Granny Tyne said, “Drink this,” and Casey drank, and slept. It happened more than once, but he wasn’t sure how many times.

Sometimes it was Pappa Otso, and Casey tried to cling to him, because he knew if he went to sleep, Pappa Otso would be gone when he woke. But Pappa Otso didn’t suffer nonsense much more than Granny Tyne, so Casey always drank in the end. And slept.

* * *

Casey woke up and it was dark, and Granny Tyne was sitting by his bed, which couldn’t mean anything good. He lay still for a moment, breathing in the cool autumn night air from the open window. He felt good, as if he could cuddle back into his pillow and sleep, or get up for the day, and either would be just fine.

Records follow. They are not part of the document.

-- ==== Sys2Proof/Machine/Params.lean ====
section
/-! DEFINITION. Machine/Params.lean: the parameter sets of R14 to R17, their ranges, defaults and codes, and
the two clampings of R19. -/

namespace Sys2Proof.Machine

/-- Named values NORMAL and INVERTED (R178). -/
inductive Polarity where
  | normal | inverted
  deriving DecidableEq, Repr

/-- Named values ANALOG and SWITCH (R178). -/
inductive ReliefSource where
  | analog | switch
  deriving DecidableEq, Repr

/-- Named values RUN and MAINTENANCE of START_MODE (R178). -/
inductive StartMode where
  | run | maintenance
  deriving DecidableEq, Repr

/-- A subset of the links LC, OP and SV, the value of AUTHORITY. -/
structure LinkSet where
  lc : Bool
  op : Bool
  sv : Bool
  deriving DecidableEq, Repr

/-- Every link. -/
def LinkSet.all : LinkSet := ⟨true, true, true⟩

/-- Whether a link is in the set. -/
def LinkSet.has (a : LinkSet) : Link → Bool
  | .lc => a.lc
  | .op => a.op
  | .sv => a.sv

/-- NO as 0 and YES as 1 (R178). -/
def boolCode (b : Bool) : Nat := if b then 1 else 0

/-- The named value of a code 0 or 1 (R178). -/
def boolOf (v : Nat) : Bool := v = 1

/-- NORMAL as 0 and INVERTED as 1 (R178). -/
def Polarity.code : Polarity → Nat
  | .normal => 0
  | .inverted => 1

/-- The polarity of a code (R178). -/
def Polarity.ofCode (v : Nat) : Polarity := if v = 1 then .inverted else .normal

/-- ANALOG as 0 and SWITCH as 1 (R178). -/
def ReliefSource.code : ReliefSource → Nat
  | .analog => 0
  | .switch => 1

/-- The source of a code (R178). -/
def ReliefSource.ofCode (v : Nat) : ReliefSource := if v = 1 then .switch else .analog

/-- RUN as 0 and MAINTENANCE as 1 (R178). -/
def StartMode.code : StartMode → Nat
  | .run => 0
  | .maintenance => 1

/-- The start mode of a code (R178). -/
def StartMode.ofCode (v : Nat) : StartMode := if v = 1 then .maintenance else .run

/-- A link set as bits 0 LC, 1 OP, 2 SV (R178). -/
def LinkSet.code (a : LinkSet) : Nat := boolCode a.lc + 2 * boolCode a.op + 4 * boolCode a.sv

/-- The link set of a code (R178). -/
def LinkSet.ofCode (v : Nat) : LinkSet := ⟨v.testBit 0, v.testBit 1, v.testBit 2⟩

/-- A train set as bits 0 to 3 (R178). -/
def trainSetCode (q : Quad Bool) : Nat :=
  boolCode q.q0 + 2 * boolCode q.q1 + 4 * boolCode q.q2 + 8 * boolCode q.q3

/-- The train set of a code (R178). -/
def trainSetOf (v : Nat) : Quad Bool := ⟨v.testBit 0, v.testBit 1, v.testBit 2, v.testBit 3⟩

/-- What a parameter may hold: a number in a range, or one of so many named values (R18 check 3). -/
inductive ParamRange where
  | numeric (lo hi : Nat)
  | named (count : Nat)
  deriving DecidableEq, Repr

/-- Whether a value names a defined value, for a parameter of named values (R18 check 3). -/
def ParamRange.defined : ParamRange → Nat → Bool
  | .numeric _ _, _ => true
  | .named count, v => v < count

/-- The parameters of a crusher station (R15). -/
structure CrusherParams where
  /-- no. 1 GAP_MIN -/
  gapMin : Nat
  /-- no. 2 GAP_MAX -/
  gapMax : Nat
  /-- no. 3 GAIN -/
  gain : Nat
  /-- no. 4 POS_LOW -/
  posLow : Nat
  /-- no. 5 POS_HIGH -/
  posHigh : Nat
  /-- no. 6 DEADBAND -/
  deadband : Nat
  /-- no. 7 KP -/
  kp : Nat
  /-- no. 8 DUTY_MIN -/
  dutyMin : Nat
  /-- no. 9 DUTY_MAX -/
  dutyMax : Nat
  /-- no. 10 DEAD_TIME -/
  deadTime : Nat
  /-- no. 11 SAMPLE_INTERVAL -/
  sampleInterval : Nat
  /-- no. 12 MOVE_LIMIT -/
  moveLimit : Nat
  /-- no. 13 LOAD_ADJUST -/
  loadAdjust : Bool
  /-- no. 14 DRAIN_TIME -/
  drainTime : Nat
  /-- no. 15 WEAR_RATE -/
  wearRate : Nat
  /-- no. 16 WEAR_LIMIT -/
  wearLimit : Nat
  /-- no. 17 LOADED_POWER -/
  loadedPower : Nat
  /-- no. 18 EMPTY_POWER -/
  emptyPower : Nat
  /-- no. 19 POWER_SPAN -/
  powerSpan : Nat
  /-- no. 20 PRESSURE_SPAN -/
  pressureSpan : Nat
  /-- no. 21 RELIEF_SOURCE -/
  reliefSource : ReliefSource
  /-- no. 22 SWITCH_INVERT -/
  switchInvert : Bool
  /-- no. 23 RELIEF_LEVEL -/
  reliefLevel : Nat
  /-- no. 24 RELIEF_HYST -/
  reliefHyst : Nat
  /-- no. 25 CLEARING_TIME -/
  clearingTime : Nat
  /-- no. 26 RELIEF_COUNT -/
  reliefCount : Nat
  /-- no. 27 RELIEF_WINDOW -/
  reliefWindow : Nat
  /-- no. 28 CONTACT_LEVEL -/
  contactLevel : Nat
  /-- no. 29 CONTACT_DWELL -/
  contactDwell : Nat
  /-- no. 30 CREEP_DUTY -/
  creepDuty : Nat
  /-- no. 31 BACKOFF -/
  backoff : Nat
  /-- no. 32 ZERO_SHIFT_MAX -/
  zeroShiftMax : Nat
  /-- no. 33 ZERO_TIME_LIMIT -/
  zeroTimeLimit : Nat
  /-- no. 34 RESUME_LEVEL -/
  resumeLevel : Nat
  /-- no. 35 OVERLOAD_LEVEL -/
  overloadLevel : Nat
  /-- no. 36 TRIP_LEVEL -/
  tripLevel : Nat
  /-- no. 37 OVERLOAD_DELAY -/
  overloadDelay : Nat
  /-- no. 38 OPEN_POLARITY -/
  openPolarity : Polarity
  /-- no. 39 CLOSE_POLARITY -/
  closePolarity : Polarity
  /-- no. 40 AUTHORITY -/
  authority : LinkSet
  /-- no. 41 START_MODE -/
  startMode : StartMode
  deriving DecidableEq, Repr
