-- ==== Sys2Proof/Certificates/Slice0/Obligations.lean ====
section
/-! DEFINITION. Certificates/Slice0/Obligations.lean: what the part does, stated for the provers from the
numbered rules of spec/. -/

open Sys2Proof Sys2Proof.Machine


/-! ### The machine -/

/-- A step takes the command at the front of the queue. On an empty queue the part idles (log 1), and a part
without supply takes no command but POWER_ON (log 4): these two are the model's choices. -/
def Obligations.StepTakesTheFrontCommand : Prop :=
  (∀ (c : Instr) (rest : List Instr) (s : State),
    step (s.withPending (c :: rest)) = exec c (s.withPending rest)) ∧
  (∀ s : State, s.pending = [] → step s = .next s) ∧
  (∀ (c : Instr) (s : State), s.powered = false → c ≠ .powerOn → exec c s = .next s)

/-- Every command answers a next state and leaves the queue as it stands. -/
def Obligations.EveryCommandAnswersNext : Prop :=
  ∀ (c : Instr) (s : State), ∃ t, exec c s = .next t ∧ t.pending = s.pending

/-- The state after reset keeps every law of Safety.lean. That state is the model's choice of a part whose store
was never written, log 5. -/
def Obligations.ResetKeepsEveryLaw : Prop := State.reset.lawful

/-! ### Laws that every step keeps -/

/-- The Condition List keeps at most 16 entries, no two of one code and subject, inactive causes in latched
entries alone, counts of 1 to 255, and the oldest listed TRIP entry as first-out. -/
def Obligations.ConditionListLawKept : Prop :=
  ∀ s t : State, s.conditions.lawful → step s = .next t → t.conditions.lawful

/-- A Governor that is HELD or STOPPED commands 0, a trim stays within its limit, and demands and output
commands stay within 0 to 1000. -/
def Obligations.GovernorLawsKept : Prop :=
  ∀ s t : State, s.paramsOk → s.governorsLawful ∧ s.ratesInRange → step s = .next t →
    t.governorsLawful ∧ t.ratesInRange

/-- The board keeps 24 slots, at most one for a link and station, and its counter in range. The numbers of waiting
requests and of standing settings other than START stay distinct, and below the counter. No request that waits for
an accepting station outranks its standing setting, the predicate being as last evaluated (log 22), where a touch
keeps its law as well. -/
def Obligations.BoardLawKept : Prop :=
  (∀ s t : State, s.board.lawful → step s = .next t → t.board.lawful) ∧
  (∀ s t : State, s.board.lawful → s.numbersLawful → step s = .next t → t.numbersLawful) ∧
  (∀ s t : State, s.board.lawful → s.numbersLawful → s.touchLawful → s.selectionsMade →
    step s = .next t → t.selectionsMade)

/-- Parameters in use, those a start would read from the store and those being written keep their ranges and
ordering constraints. -/
def Obligations.ParametersKeepTheirRanges : Prop :=
  ∀ s t : State, s.paramsOk → step s = .next t → t.paramsOk

/-- Standing targets stay within their stations' limits, and every feeder's base rate stays its standing target. -/
def Obligations.TargetsStayWithinLimits : Prop :=
  ∀ s t : State, s.paramsOk → s.targetsWithin → s.basesFollow → step s = .next t →
    t.targetsWithin ∧ t.basesFollow

/-- A Positioner's drive is on in DRIVING, JOGGING or LENT alone, with none pending; a pending drive waits out the
dead time since the last drive end, which had another direction. The OPEN and CLOSE drives are never active
together, and every drive that begins in a step has the direction of the last drive end, or begins when the
DEAD_TIME in force when it was asked for has passed since that end, in uptime modulo its span (log 8). A drive is lent
where a touch has its subject alone, by the touch's own law. -/
def Obligations.DriveLawKept : Prop :=
  (∀ s t : State, s.touchLawful → s.drivesLawful → step s = .next t →
    t.drivesLawful ∧ ∀ u, s.beginsByDeadTime t u) ∧
  (∀ (s : State) (u : Train), (s.positioner u).outputActive .opening = false ∨
    (s.positioner u).outputActive .closing = false)

/-- One crusher at most is the subject of a zero touch, and only while the Sequencer is not IDLE: present, in
MAINTENANCE and NORMAL, with a VALID position. Its drive alone is lent, and its feeder alone holds CALIBRATION. -/
def Obligations.TouchLawKept : Prop :=
  ∀ s t : State, s.touchLawful → step s = .next t → t.touchLawful
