@[simp] theorem State.withRestart_line (s : State) (x : RestartPhase) :
    (s.withRestart x).line = s.line := rfl

@[simp] theorem State.withRestart_crusherParams (s : State) (x : RestartPhase) :
    (s.withRestart x).crusherParams = s.crusherParams := rfl

@[simp] theorem State.withRestart_feederParams (s : State) (x : RestartPhase) :
    (s.withRestart x).feederParams = s.feederParams := rfl

@[simp] theorem State.withRestart_board (s : State) (x : RestartPhase) :
    (s.withRestart x).board = s.board := rfl

@[simp] theorem State.withRestart_inputs (s : State) (x : RestartPhase) :
    (s.withRestart x).inputs = s.inputs := rfl

@[simp] theorem State.withRestart_gaps (s : State) (x : RestartPhase) :
    (s.withRestart x).gaps = s.gaps := rfl

@[simp] theorem State.withRestart_positioners (s : State) (x : RestartPhase) :
    (s.withRestart x).positioners = s.positioners := rfl

@[simp] theorem State.withRestart_sequencer (s : State) (x : RestartPhase) :
    (s.withRestart x).sequencer = s.sequencer := rfl

@[simp] theorem State.withRestart_zeros (s : State) (x : RestartPhase) :
    (s.withRestart x).zeros = s.zeros := rfl

@[simp] theorem State.withRestart_governors (s : State) (x : RestartPhase) :
    (s.withRestart x).governors = s.governors := rfl

@[simp] theorem State.withRestart_supervisors (s : State) (x : RestartPhase) :
    (s.withRestart x).supervisors = s.supervisors := rfl

@[simp] theorem State.withRestart_conditions (s : State) (x : RestartPhase) :
    (s.withRestart x).conditions = s.conditions := rfl

@[simp] theorem State.withRestart_store (s : State) (x : RestartPhase) :
    (s.withRestart x).store = s.store := rfl

@[simp] theorem State.withRestart_links (s : State) (x : RestartPhase) :
    (s.withRestart x).links = s.links := rfl

@[simp] theorem State.withRestart_pending (s : State) (x : RestartPhase) :
    (s.withRestart x).pending = s.pending := rfl

@[simp] theorem State.withRestart_restart (s : State) (x : RestartPhase) :
    (s.withRestart x).restart = x := rfl

@[simp] theorem State.withRestart_governor_read (s : State) (x : RestartPhase) (u : Train) :
    (s.withRestart x).governor u = s.governor u := rfl

@[simp] theorem State.withRestart_positioner_read (s : State) (x : RestartPhase) (u : Train) :
    (s.withRestart x).positioner u = s.positioner u := rfl

@[simp] theorem State.withRestart_gap_read (s : State) (x : RestartPhase) (u : Train) :
    (s.withRestart x).gap u = s.gap u := rfl

@[simp] theorem State.withRestart_supervisor_read (s : State) (x : RestartPhase) (u : Train) :
    (s.withRestart x).supervisor u = s.supervisor u := rfl

@[simp] theorem State.withRestart_zero_read (s : State) (x : RestartPhase) (u : Train) :
    (s.withRestart x).zero u = s.zero u := rfl
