-- ==== Sys2Proof/Tests/Slice0.lean ====
section
/-! SUPPORT. Tests/Slice0.lean: the checks of WellFormed, the frames, one step of every command on the manual's
worked examples, and states that meet the hypotheses of the statements. Expected values are the manual's, or
worked from its rules by hand. -/

namespace Sys2Proof.Tests

open Sys2Proof Sys2Proof.Machine

-- One theorem is elaborated at a time, which keeps the check's memory small.
set_option Elab.async false

/-! ### WellFormed: each check refuses an ill-formed command -/

theorem test_wf_priority_16 : wellFormed (.setGap .lc 0 5 300 16 0 0) = false := by decide
theorem test_wf_priority_15 : wellFormed (.setRate .lc 0 4 300 15 0 0) = true := by decide
theorem test_wf_wait_3601 : wellFormed (.setRate .lc 0 4 300 1 0 3601) = false := by decide
theorem test_wf_wait_3600 : wellFormed (.setGap .lc 0 5 300 1 0 3600) = true := by decide
theorem test_wf_mode_3 : wellFormed (.setMode .op 0 5 3) = false := by decide
theorem test_wf_jog_direction_0 : wellFormed (.jog .sv 0 5 0 100 10) = false := by decide
theorem test_wf_jog_direction_3 : wellFormed (.jog .sv 0 5 3 100 10) = false := by decide
theorem test_wf_jog_duration_0 : wellFormed (.jog .sv 0 5 1 100 0) = false := by decide
theorem test_wf_jog_duration_10001 : wellFormed (.jog .sv 0 5 2 100 10001) = false := by decide
theorem test_wf_code_0 : wellFormed (.acknowledge .op 0 0 0xFF) = false := by decide
theorem test_wf_code_18 : wellFormed (.acknowledge .op 0 18 0xFF) = false := by decide
theorem test_wf_subject_43h : wellFormed (.acknowledge .op 0 17 0x43) = false := by decide
theorem test_wf_subject_83h : wellFormed (.acknowledge .op 0 16 0x83) = false := by decide

/-! ### Frames (R172, and the worked exchange of section 10.5) -/

/-- The check value of a CRC-16 with generator 1021h and starting value FFFFh over the digits 1 to 9. -/
theorem test_crc16_digits :
    crc16 [0x31, 0x32, 0x33, 0x34, 0x35, 0x36, 0x37, 0x38, 0x39] = 0x29B1#16 := by decide +kernel

/-- The request of the worked exchange: SET GAP, station 5, value 260, priority 5, no keep, wait 300, tag 03h. -/
def opRequest : Instr := .setGap .op 0x03 0x05 260 0x05 0 300

theorem test_exchange_body :
    encodeRequest opRequest =
      some ⟨.op, 0x03, .setGap, [0x05, 0x01, 0x04, 0x05, 0x00, 0x00, 0x01, 0x2C]⟩ := by decide +kernel

theorem test_exchange_frame_begins :
    (encodeRequest opRequest).map (fun f => f.bytes.take 12) =
      some [0xC5, 0x0A, 0x03, 0x01, 0x05, 0x01, 0x04, 0x05, 0x00, 0x00, 0x01, 0x2C] := by decide +kernel

theorem test_exchange_read :
    decodeRequest .op 0x03 0x01 [0x05, 0x01, 0x04, 0x05, 0x00, 0x00, 0x01, 0x2C] = some opRequest := by decide +kernel

theorem test_no_table_word (n w : Nat) : decodeTableWord n w = none := rfl

/-! ### A running line -/

/-- A debounced input whose level is this. -/
def level (v : Bool) : Digital := ⟨v, some v, 0, false⟩

/-- An input whose sampled level is this and whose change is due. -/
def changing (v : Bool) : Digital := ⟨v, some (!v), 20, true⟩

It was a strange feeling, and he didn’t want to ask himself what was strange about it, why he felt like this in the middle of the night, why Granny Tyne was here.

That was when it came to him, of course, with a force like a car crash. He’d capped a two-week too-much-alpha freakout by mixing up a fresh batch of a calming wolfsbane mix, tweaking it by eye to be what he needed. What it had turned out to be was a solstice-party-worthy high, mellow as hell but stealing every ounce of his self-control along with his tension.

Casey put the heels of his hands to his eyes. “Did... Did I rub my naked body all over Beau’s doctor friend in the front yard?”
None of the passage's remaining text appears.